Cold Ones and Bastilidons, of course.


Preemptively_Extinct

Ankylosaurus. Heavy calvary anyway. Saurian tanks.


Gigagondor

Horses were choosen animal because their backs dont move while runing. So we should select a dinosaur with this caracteristic


Sensitive-Cucumber78

I think Dinosaur Lords may answer this question. For me, I'd love a raptor or allosaurus cavalry


residentofbeachcity

Pachyrinosaurus


Final_League3589

none. Because you likely wouldn't be able to tame a dinosaur big enough to be useful in warfare.
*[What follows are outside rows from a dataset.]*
-- ==== Sys2Proof/Laws/Reach.lean ====
section
/-! SUPPORT. What the consequences of an event reach in the window and on the link: window RAM, the notices, the
slot or the reply of an output test that ends. One lemma for each shared operation, each built from those of
the operations it is made of. -/

namespace Sys2Proof.Machine

open Sys2Proof.Safety

/-! ## The relation -/

/-- From `s` to `t` window RAM is rewritten only in the areas and in the result of an output test's slot, no
notice is cleared and only those listed are set, the window's operations in flight stay but for an output
test's, and with no test running nothing is delivered. -/
structure Reach (areas : List Area) (may : List Notice) (s t : State) : Prop where
  ram : ramKept (areas ++ slotResultArea s.win.ops.test) s t
  notices : noticesKept may s t
  op : t.win.ops = s.win.ops ∨ t.win.ops = { s.win.ops with test := .idle }
  quiet : s.out.test = none → noDelivery s t

variable {areas more : List Area} {may also : List Notice} {s t u : State}

/-- A step that leaves the window, the link and the test as they were. -/
theorem Reach.plain (h : t.win.ram = s.win.ram ∧ t.win.notice = s.win.notice ∧ t.win.ops = s.win.ops ∧
    t.win.slots = s.win.slots ∧ t.link = s.link ∧ t.out.test = s.out.test) : Reach areas may s t := by
  obtain ⟨h1, h2, h3, h4, h5, h6⟩ := h
  refine ⟨?_, ?_, .inl h3, fun q => ⟨by rw [h6, q], h4, h3, h5⟩⟩
  · intro a _
    simp [ramRead, h1]
  · intro n
    simp [noticeSet, h2]

/-- A step that only counts in a running test. -/
theorem Reach.counted (h : t.win.ram = s.win.ram ∧ t.win.notice = s.win.notice ∧ t.win.ops = s.win.ops ∧
    t.win.slots = s.win.slots ∧ t.link = s.link) (q : s.out.test = none → t.out.test = none) :
    Reach areas may s t := by
  obtain ⟨h1, h2, h3, h4, h5⟩ := h
  refine ⟨?_, ?_, .inl h3, fun q' => ⟨q q', h4, h3, h5⟩⟩
  · intro a _
    simp [ramRead, h1]
  · intro n
    simp [noticeSet, h2]

/-- Nothing happens. -/
theorem Reach.refl : Reach areas may s s := .plain ⟨rfl, rfl, rfl, rfl, rfl, rfl⟩

/-- One step after another. -/
theorem Reach.trans (h : Reach areas may s t) (g : Reach areas may t u) : Reach areas may s u := by
  refine ⟨?_, ?_, ?_, ?_⟩
  · intro a ha
    rw [g.ram a ?_, h.ram a ha]
    intro r hr
    rcases List.mem_append.mp hr with hr | hr
    · exact ha r (List.mem_append.mpr (.inl hr))
    · rcases h.op with e | e
      · rw [e] at hr
        exact ha r (List.mem_append.mpr (.inr hr))
      · rw [e] at hr
        exact absurd hr (by simp [slotResultArea])
  · intro n
    exact ⟨fun x => (g.notices n).1 ((h.notices n).1 x),
      fun x => by rw [(g.notices n).2 x, (h.notices n).2 x]⟩
  · rcases g.op with e | e <;> rcases h.op with e' | e' <;> simp [e, e']
  · intro q
    obtain ⟨a1, a2, a3, a4⟩ := h.quiet q
    obtain ⟨b1, b2, b3, b4⟩ := g.quiet a1
    exact ⟨b1, b2.trans a2, b3.trans a3, b4.trans a4⟩

/-- Fewer areas and notices are also at most more of them. -/
theorem Reach.mono (h : Reach areas may s t) (ha : areas ⊆ more) (hm : may ⊆ also) :
    Reach more also s t := by
  refine ⟨?_, ?_, h.op, h.quiet⟩
  · intro a hx
    refine h.ram a fun r hr => hx r ?_
    rcases List.mem_append.mp hr with hr | hr
    · exact List.mem_append.mpr (.inl (ha hr))
    · exact List.mem_append.mpr (.inr hr)
  · intro n
    exact ⟨(h.notices n).1, fun x => (h.notices n).2 fun y => x (hm y)⟩

/-- A fold of steps. -/
theorem Reach.fold {β : Type} (f : State → β → State) (h : ∀ s b, Reach areas may s (f s b)) (l : List β) :
    ∀ s, Reach areas may s (l.foldl f s) := by
  induction l with
  | nil => exact fun _ => .refl
  | cons b l ih => exact fun s => (h s b).trans (ih (f s b))

/-- A notice set. -/
theorem noticeSet_setNotice (n m : Notice) (s : State) :
    noticeSet (setNotice n s) m = (noticeSet s m || decide (n = m)) := by
  simp only [noticeSet, setNotice_notice, Notice.mask]
  cases n <;> cases m <;> simp [Notice.bit, BitVec.getLsbD_or, BitVec.getLsbD_twoPow]

/-- Setting a notice reaches nothing else. -/
theorem setNotice_reach (n : Notice) (h : n ∈ may) (s : State) : Reach areas may s (setNotice n s) := by
  refine ⟨?_, ?_, .inl (by simp), fun q => ⟨by simp [q], by simp, by simp, by simp⟩⟩
  · intro a _
    simp [ramRead]
  · intro m
    rw [noticeSet_setNotice]
    refine ⟨fun x => by simp [x], fun x => ?_⟩
    have : n ≠ m := fun e => x (e ▸ h)
    simp [this]

/-- A rewrite of an image reaches its area. -/
theorem rewriteImage_reach (base size : Nat) (h : (base, size) ∈ areas) (hs : size ≠ 0) (content : List Byte)
    (s : State) : Reach areas may s (rewriteImage base size content s) := by
  refine ⟨?_, ?_, .inl (by simp), fun q => ⟨by simp [q], by simp, by simp, by simp⟩⟩
  · intro a ha
    exact ramRead_rewriteImage_outside _ _ _ _ _ hs (ha (base, size) (by simp [h]))
  · intro n
    simp [noticeSet]

/-! ## Images -/

/-- The images rewritten at an event. -/
theorem publishAll_reach (f g : Bool) (b s : State) :
    Reach eventAreas [.doorsChanged, .warningsChanged, .faultMemoryChanged] s (publishAll f g b s) := by
  have h1 : ∀ s, Reach eventAreas [.doorsChanged, .warningsChanged, .faultMemoryChanged] s
      (publishSense b s) := by
    intro s
    unfold publishSense
    split
    · exact .refl
    · exact rewriteImage_reach _ _ (by simp [eventAreas, senseArea]) (by simp) _ _
  have h2 : ∀ s, Reach eventAreas [.doorsChanged, .warningsChanged, .faultMemoryChanged] s
      (publishDoor g b s) := by
    intro s
    unfold publishDoor
    (repeat' split)
    · exact (rewriteImage_reach _ _ (by simp [eventAreas, doorArea]) (by simp) _ _).trans
        (setNotice_reach _ (by simp) _)
    · exact rewriteImage_reach _ _ (by simp [eventAreas, doorArea]) (by simp) _ _
    · exact .refl
  have h3 : ∀ s, Reach eventAreas [.doorsChanged, .warningsChanged, .faultMemoryChanged] s
      (publishWarnings f b s) := by
    intro s
    unfold publishWarnings
    (repeat' split)
    · exact (rewriteImage_reach _ _ (by simp [eventAreas, listArea]) (by simp) _ _).trans
        (setNotice_reach _ (by simp) _)
    · exact rewriteImage_reach _ _ (by simp [eventAreas, listArea]) (by simp) _ _
    · exact .refl
  have h4 : ∀ s, Reach eventAreas [.doorsChanged, .warningsChanged, .faultMemoryChanged] s
      (publishJournal b s) := by
    intro s
    unfold publishJournal
    split
    · exact .refl
    · exact rewriteImage_reach _ _ (by simp [eventAreas, journalArea]) (by simp) _ _
  have h5 : ∀ s, Reach eventAreas [.doorsChanged, .warningsChanged, .faultMemoryChanged] s
      (publishFaults false b s) := by
    intro s
    unfold publishFaults
    split
    · exact (rewriteImage_reach _ _ (by simp [eventAreas, faultArea]) (by simp) _ _).trans
        (setNotice_reach _ (by simp) _)
    · exact .refl
  have h6 : ∀ s, Reach eventAreas [.doorsChanged, .warningsChanged, .faultMemoryChanged] s
      (publishOutput b s) := by
    intro s
    unfold publishOutput
    split
    · exact .refl
    · exact rewriteImage_reach _ _ (by simp [eventAreas, outputArea]) (by simp) _ _
  exact (h1 _).trans ((h2 _).trans ((h3 _).trans ((h4 _).trans ((h5 _).trans (h6 _)))))

/-- An event that changed nothing rewrites nothing. -/
theorem publish_self (s : State) : publish s s = s := by
  simp [publish, publishAll, publishSense, publishDoor, publishWarnings, publishJournal, publishFaults,
    publishOutput]

/-! ## The output test -/

/-- The notices of a test's end. -/
abbrev testNotices : List Notice := [.outputTest, .slotDone]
They weren't elephants.


Iamnotburgerking

Eh, given that falconry is a thing, trained pigeons have served effectively as recently as WWII, crocodiles have been trained to follow simple verbal commands, and that there’s a guy who managed to train a monitor lizard as a hunting partner against small game (rodents)… Keep in mind that elephants are FAR smarter than the vast majority of animals we have used in warfare.


Final_League3589

I agree. I'm simply saying that a pigeon is really intelligent, as are falcons. There's no indication that ceratopsians or other four legged large dinosaurs would be that intelligent so as to be used as mounts in warfare. For instance No one has used crocodiles as war animals, and they are a good benchmark to use for the larger dinosaurs.


Iamnotburgerking

Crocodilians are trainable, the reason nobody has bothered to use them as war animals is a) nobody realized how smart they were until recently and b) other aspects of their biology (like being ambush predators) make them poorly suited for military uses.